Estepilha: medalhas são impostas e não entregues como uma caixa de “Ferrero Rocher”… diz o protocolo

Rui Marote
O Estepilha é muito respeitador de protocolos. Assistimos à cerimónia solene da entrega das insígnias honoríficas da RAM na TV e blasfemámos e pedimos perdão logo de seguida. Mais uma vez assistimos a imperdoáveis quebras de protocolo. Tanta falta faz o antigo livro “cor de rosa” que se comprava na Casa Figueira. O Estepilha hoje recomenda hoje o livro mais conhecido do diplomata José Bouza Serrano.
Numa cerimónia solene do Dia da Região, o protocolo dita que as condecorações devem ser impostas aos homenageados. O que não aconteceu.
Segundo as regras do Protocolo das Ordens Honoríficas Portuguesas as insígnias devem ser colocadas directamente sobre o peito, suspensas ao pescoço ou a tiracolo, consoante o grau da distinção.
A entrega das medalhas simplesmente na caixa (sem a sua imposição física) só deve acontecer em duas situações específicas: A título póstumo, quando o homenageado faleceu, ou em casos de representação, ou seja, quando o condecorado não pode estar presente e se faz representar por alguém .
Nos restantes casos, a ausência de imposição retira o simbolismo, a solenidade e o reconhecimento público que a condecoração exige.

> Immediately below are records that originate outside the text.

-- ==== Sys2Proof/Machine/Host.lean ====
section
/-! DEFINITION. Accesses of the host: registers under their access codes, captured words, counters that a read clears, and
the memory behind BAR2 and the windows of BAR0 (R3 to R10, R52 to R54, R190, R606, R607). -/
namespace Sys2Proof.Machine

/-! ### Registers -/

/-- A host read at a window offset: nothing answers in OFF and in reset; before the end of start-up a register shows its
reset value; a denied read returns zero (R54, R671, R681). DEDUCED: log entry 19. -/
def hostRead (a : Nat) (f : State → State) (s : State) : State :=
  if power s = 0 || s.sup.inReset then s
  else if !hostAnswers a s then { s with hostData := s.view a }
  else match hostCause a .read s with
    | none => f s
    | some c => mpuDeny s.accMaster (0x400000000 + a) .read (masterColour s.accMaster s) c { s with hostData := 0 }

/-- R3 to R9, R53: a host write of a register with no command of its own. -/
def execRegisterWrite (addr : BitVec 26) (be : BitVec 4) (value hwSet : Word) (s : State) :
    Host.Outcome State Fault Refusal :=
  let a := addr.toNat
  .next (if be != 0xF || a % 4 != 0 || decide (0x01000000 ≤ a) || inRange a 0x080000 0x08FFFF then s
    else hostCmd a (writeReg a value hwSet) s)

/-- The half of a tag's value at an offset of the tag values (Table EXE-5). -/
def tagWord (off : Nat) (s : State) : Word :=
  let v := (tagLive (off / 8) s).val.toNat
  if off % 8 = 0 then toW v else toW (v / 2 ^ 32)

/-- The offset lies among the tag values. -/
def inTagValues (a : Nat) : Bool := inRange a 0x02100000 0x0217FFFF

/-- The colour check of a read of a tag value (R190). -/
def tagReadCause (m off : Nat) (s : State) : Option Nat := (tagDef (off / 8) s).bind (fun d => tagColourCause m d .read s)

/-- A word read of a tag value, with the capture of R10. -/
def tagRead (off : Nat) (s : State) : Word × State :=
  pairRead (0x02100000 + off) (off % 8 == 0) (off % 8 == 4) (fun b => tagWord (b - 0x02100000) s) s

/-- R10: a host read of either word of a 64-bit value. -/
def execLowWordRead (addr : BitVec 26) (s : State) : Host.Outcome State Fault Refusal :=
  let a := addr.toNat
  .next (if isLow a || (decide (4 ≤ a) && isLow (a - 4)) then
      hostRead a (fun s => let r := readReg a s; { r.2 with hostData := r.1 }) s
    else if inTagValues a && a % 4 == 0 then
      hostRead a (fun s => match tagReadCause 8 (a - 0x02100000) s with
        | some c => mpuDeny 8 (0x400000000 + a) .read (masterColour 8 s) c { s with hostData := 0 }
        | none => let r := tagRead (a - 0x02100000) s; { r.2 with hostData := r.1 }) s
    else s)

/-- The register clears on a read and has no row of its own. -/
def isCounter (a : Nat) : Bool := (regRow a).any (fun r => r.rc != 0) && !inRange a 0x100100 0x100FFF

/-- R5: a host read of a register with RC fields; `events` count in the same clock. -/
def execCounterRead (addr : BitVec 26) (events : Word) (s : State) : Host.Outcome State Fault Refusal :=
  let a := addr.toNat
  .next (if isCounter a then
      hostRead a (fun s => clearRc a events { s with hostData := s.view a }) s
    else s)

/-! ### What an internal address reaches -/

/-- What lies behind an address of Table MEM-1: bytes of a target; within the control window registers, tag values and the
values-only list; or nothing. -/
inductive Behind where
  | mem (a : Nat) | dir (a : Nat) | regs (off : Nat) | tags (off : Nat) | list (off : Nat) | nothing
  deriving DecidableEq, Repr

/-- Table ARCH-9, Table EXE-5, R148, R299, R607. -/
def behind (a : Nat) : Behind :=
  let w := a - 0x400000000
  if a < 0x400000000 then .mem a
  else if w < 0x01000000 then .regs w
  else if inRange w 0x01000000 0x01FFFFFF then .mem (0x0A000000 + (w - 0x01000000))
  else if inRange w 0x02000000 0x020FFFFF then .dir (0x200400000 + (w - 0x02000000))
  else if inTagValues w then .tags (w - 0x02100000)
  else if inRange w 0x02800000 0x0280FFFF then .list (w - 0x02800000)
  else if inRange w 0x03000000 0x037FFFFF then .mem (0x201000000 + (w - 0x03000000))
  else if inRange w 0x03800000 0x039FFFFF then .mem (0x201800000 + (w - 0x03800000))
  else .nothing

/-- The check of a part: at its own address and at the target that a window reaches (R612). DEDUCED: log entry 45. -/
def partCause (m a : Nat) (k : Acc) (s : State) : Option (Nat × Nat) :=
  match mpuCheck m a k (masterColour m s) s with
  | some c => some (a, c)
  | none => match behind a with
    | .mem t | .dir t =>
      if t = a then none else (mpuCheck m t k (masterColour m s) s).map (fun c => (t, c))
    | _ => none

/-- A byte of the values-only list (Table EXE-7). -/
def listByte (off : Nat) (s : State) : Byte := byteOf (Sparse.get (fun _ => 0) s.exe.list (off / 4)).toNat (off % 4)

/-- Write bytes of the values-only list. -/
def listPuts (off : Nat) (l : List Byte) (s : State) : State :=
  match l with
  | [] => s
  | b :: t =>
    let w := Sparse.get (fun _ => 0) s.exe.list (off / 4)
    let w' := toW (wordReplace (toD w.toNat) (off % 4) 1 b.toNat).toNat
    listPuts (off + 1) t { s with exe := { s.exe with list := Sparse.set (fun _ => 0) s.exe.list (off / 4) w' } }

/-- A 64-bit value with bytes replaced from byte `i` on. -/
def putBytes (v : DWord) (i : Nat) : List Byte → DWord
  | [] => v
  | b :: t => putBytes (putByte v i b) (i + 1) t

/-! ### Reads -/

/-- Read the tag values of one part, a tag at a time (R190): bytes and the first denial. -/
def tagsRead (m : Nat) (parts : List (Nat × Nat)) (s : State) : (List Byte × Option (Nat × Nat)) × State :=
  match parts with
  | [] => (([], none), s)
  | (off, n) :: rest =>
    let one := match tagReadCause m off s with
      | some c => ((List.replicate n 0, some (0x402100000 + off, c)), s)
      | none =>
        if n = 4 && off % 4 = 0 then let r := tagRead off s; ((leBytes 4 r.1.toNat, none), r.2)
        else (((leBytes 8 (tagLive (off / 8) s).val.toNat).drop (off % 8) |>.take n, none), s)
    let more := tagsRead m rest one.2
    ((one.1.1 ++ more.1.1, one.1.2.or more.1.2), more.2)

/-- Read one part that passed its check; registers are not read here. -/
def partRead (m a n : Nat) (s : State) : (List Byte × Option (Nat × Nat)) × State :=
  match behind a with
  | .mem t | .dir t => ((memBytes t n s, none), s)
  | .tags off => tagsRead m (accParts 8 9 off n) s
  | .list off => (((List.range n).map (fun i => listByte (off + i) s), none), s)
  | .regs _ | .nothing => ((List.replicate n 0, none), s)

/-- Read the parts of an access: a denied part returns zeros (R613). -/
def partsRead (m : Nat) (parts : List (Nat × Nat)) (s : State) : (List Byte × Option (Nat × Nat)) × State :=
  match parts with
  | [] => (([], none), s)
  | (a, n) :: rest =>
    let one := match partCause m a .read s with
      | some d => ((List.replicate n 0, some d), s)
      | none => partRead m a n s
    let more := partsRead m rest one.2
    ((one.1.1 ++ more.1.1, one.1.2.or more.1.2), more.2)

/-! ### Writes -/

/-- Write the tag values of one part, a tag at a time (R190): the first denial. -/
def tagsWrite (m : Nat) (parts : List (Nat × Nat)) (l : List Byte) (s : State) : Option (Nat × Nat) × State :=
  match parts with
  | [] => (none, s)
  | (off, n) :: rest =>
    let g := off / 8
    let one := match tagDef g s with
      | none => (none, tagDenied s)
      | some d =>
        if d.writerKind != 4 || onStandby s then (none, tagDenied s)
        else match tagColourCause m d .write s with
          | some c => (some (0x402100000 + off, c), s)
          | none =>
            let v := narrowTag d.typ (putBytes (tagLive g s).val (off % 8) (l.take n))
            (none, s |> tagStore g v |> cwMirror 12 [toD 1, toD g, v])
    let more := tagsWrite m rest (l.drop n) one.2
    (one.1.or more.1, more.2)

/-- Write one part that passed its check; registers are not written here, and the directory is read only through its
window (Table EXE-5). -/
def partWrite (m a : Nat) (l : List Byte) (s : State) : Option (Nat × Nat) × State :=
  match behind a with
  | .mem t => (none, memPuts t l s)
  | .tags off => tagsWrite m (accParts 8 9 off l.length) l s
  | .list off => (none, listPuts off l s)
  | .dir _ | .regs _ | .nothing => (none, s)

/-- Write the parts of an access: a denied part is dropped (R613). -/
def partsWrite (m : Nat) (parts : List (Nat × Nat)) (l : List Byte) (s : State) : Option (Nat × Nat) × State :=
  match parts with
  | [] => (none, s)
  | (a, n) :: rest =>
    let one := match partCause m a .write s with
      | some d => (some d, s)
      | none => partWrite m a (l.take n) s
    let more := partsWrite m rest (l.drop n) one.2
    (one.1.or more.1, more.2)

/-- One record for an access with a denied part (R613). DEDUCED: log entry 45. -/
def denyFirst (m : Nat) (k : Acc) (d : Option (Nat × Nat)) (s : State) : State :=
  match d with
  | none => s
  | some (a, c) => mpuDeny m a k (masterColour m s) c s

/-! ### The host's access to memory -/

/-- Bytes from `a` on of which the codeword of byte `i` could not be corrected: in the host region they read as ones
(Table MEM-5). -/
def onesAt (a : Nat) (i : Nat) (l : List Byte) : List Byte :=
  l.zipIdx.map (fun e => if (a + e.2) / 16 = (a + i) / 16 then 0xFF else e.1)

/-- A read that meets an uncorrectable symbol of the host region (R619). -/
def hostEcc (a : Nat) (uncorr : Option (Fin 256)) (n : Nat) (s : State) : State :=
  match uncorr with
  | none => s
  | some i =>
    if decide (i.val < n) && inRange (a + i) 0x20000000 dramEnd && (partCause 8 (a + i) .read s).isNone then
      say Code.MEM_ECC_UNCORR (dramEccRecord (a + i) { s with hostBytes := onesAt a i s.hostBytes })
    else s

/-- An answered access of the host at an internal address. -/
def hostMem (a n : Nat) (write : Bool) (data : List Byte) (uncorr : Option (Fin 256)) (s : State) : State :=
  if write then
    let l := (data ++ List.replicate n 0).take n
    let r := partsWrite 8 (accParts 64 5 a n) l s
    denyFirst 8 .write r.1 r.2
  else
    let r := partsRead 8 (accParts 64 5 a n) s
    let t := { r.2 with hostBytes := r.1.1, freeCtr := r.2.freeCtr + 1 }
    denyFirst 8 .read r.1.2 (hostEcc a uncorr n t)

/-- R606: a host access to BAR2 or to a window of BAR0. -/
def execHostMemoryAccess (bar2 : Bool) (off : BitVec 33) (len : Fin 257) (write : Bool) (data : List Byte)
    (uncorr : Option (Fin 256)) (s : State) : Host.Outcome State Fault Refusal :=
  let o := off.toNat
  let n := len.val
  let a := if bar2 then o else 0x400000000 + o
  .next (if (if bar2 then decide (0x200000000 < o + n) else decide (o < 0x01000000) || decide (0x04000000 < o + n)) then s
    else if power s = 0 || s.sup.inReset then s
    else if !hostAnswers (if bar2 then 0x130000 else o) s then
      onlyIf (!write) (fun t => { t with hostBytes := List.replicate n 0 }) s
    else hostMem a n write data uncorr s)

end Sys2Proof.Machine
end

O Estepilha daqui manifesta o seu aplauso à presidente da Assembleia Regional, Rubina Leal, que impôs as condecorações retirando-as das caixas e colocando ao peito ou ao pescoço dos condecorados. O Representante da República juiz desembargador Paulo Barreto e o presidente do Governo Regional, Miguel Albuquerque, alinharam pelo mesmo diapasão: entregaram a caixa com a condecoração nas mãos do condecorado como se fosse uma caixa de chocolates Ferrero Rocher.
Estepilha! Não somos uma “república da bananas”.
Encerramos com uma historieta alusiva. Estávamos em Setembro de 1973, era Ministro do Ultramar Baltazar Rebelo de Sousa ex-governador geral de Moçambique. Em funções de Ministro do Ultramar, visitava a “Província de Moçambique “. Na região de Nacala condecorou diversos régulos.
Ora, integrávamos a comitiva ao norte de Moçambique ao serviço da Telecine, representante da RTP. A comitiva ministerial viajou num táxi aéreo e a imprensa noutro.
O insólito aconteceu quando o avião de Baltazar aterrou na base militar de Nacala  e após a aterragem a pista foi encerrada ao tráfego aéreo, uma vez que a cerimónia iria desenrolar-se na própria pista.
O avião da imprensa permaneceu ao largo. A cerimónia das condecorações realizou-se e só após o encerramento aterrámos. Ao aterrarmos barafustámos pelo impedimento da cobertura jornalística. Solução imediata: O ministro Baltazar repetiu a cerimónia. Os régulos tiveram de devolver a condecoração, o que fez com que alguns, baralhados, se zangassem e não a quisessem devolver.
Aqui no protocolo o mais importante era mesmo a divulgação da cerimónia, aquilo que chamamos na gíria fotojornalística, “o que interessa é o “boneco” .
Passados mais de meio século tudo continua na mesma. O que verdadeiramente interessa é o boneco. E com uma cerimónia televisionada as coisas têm de ser bem feitas, Estepilha!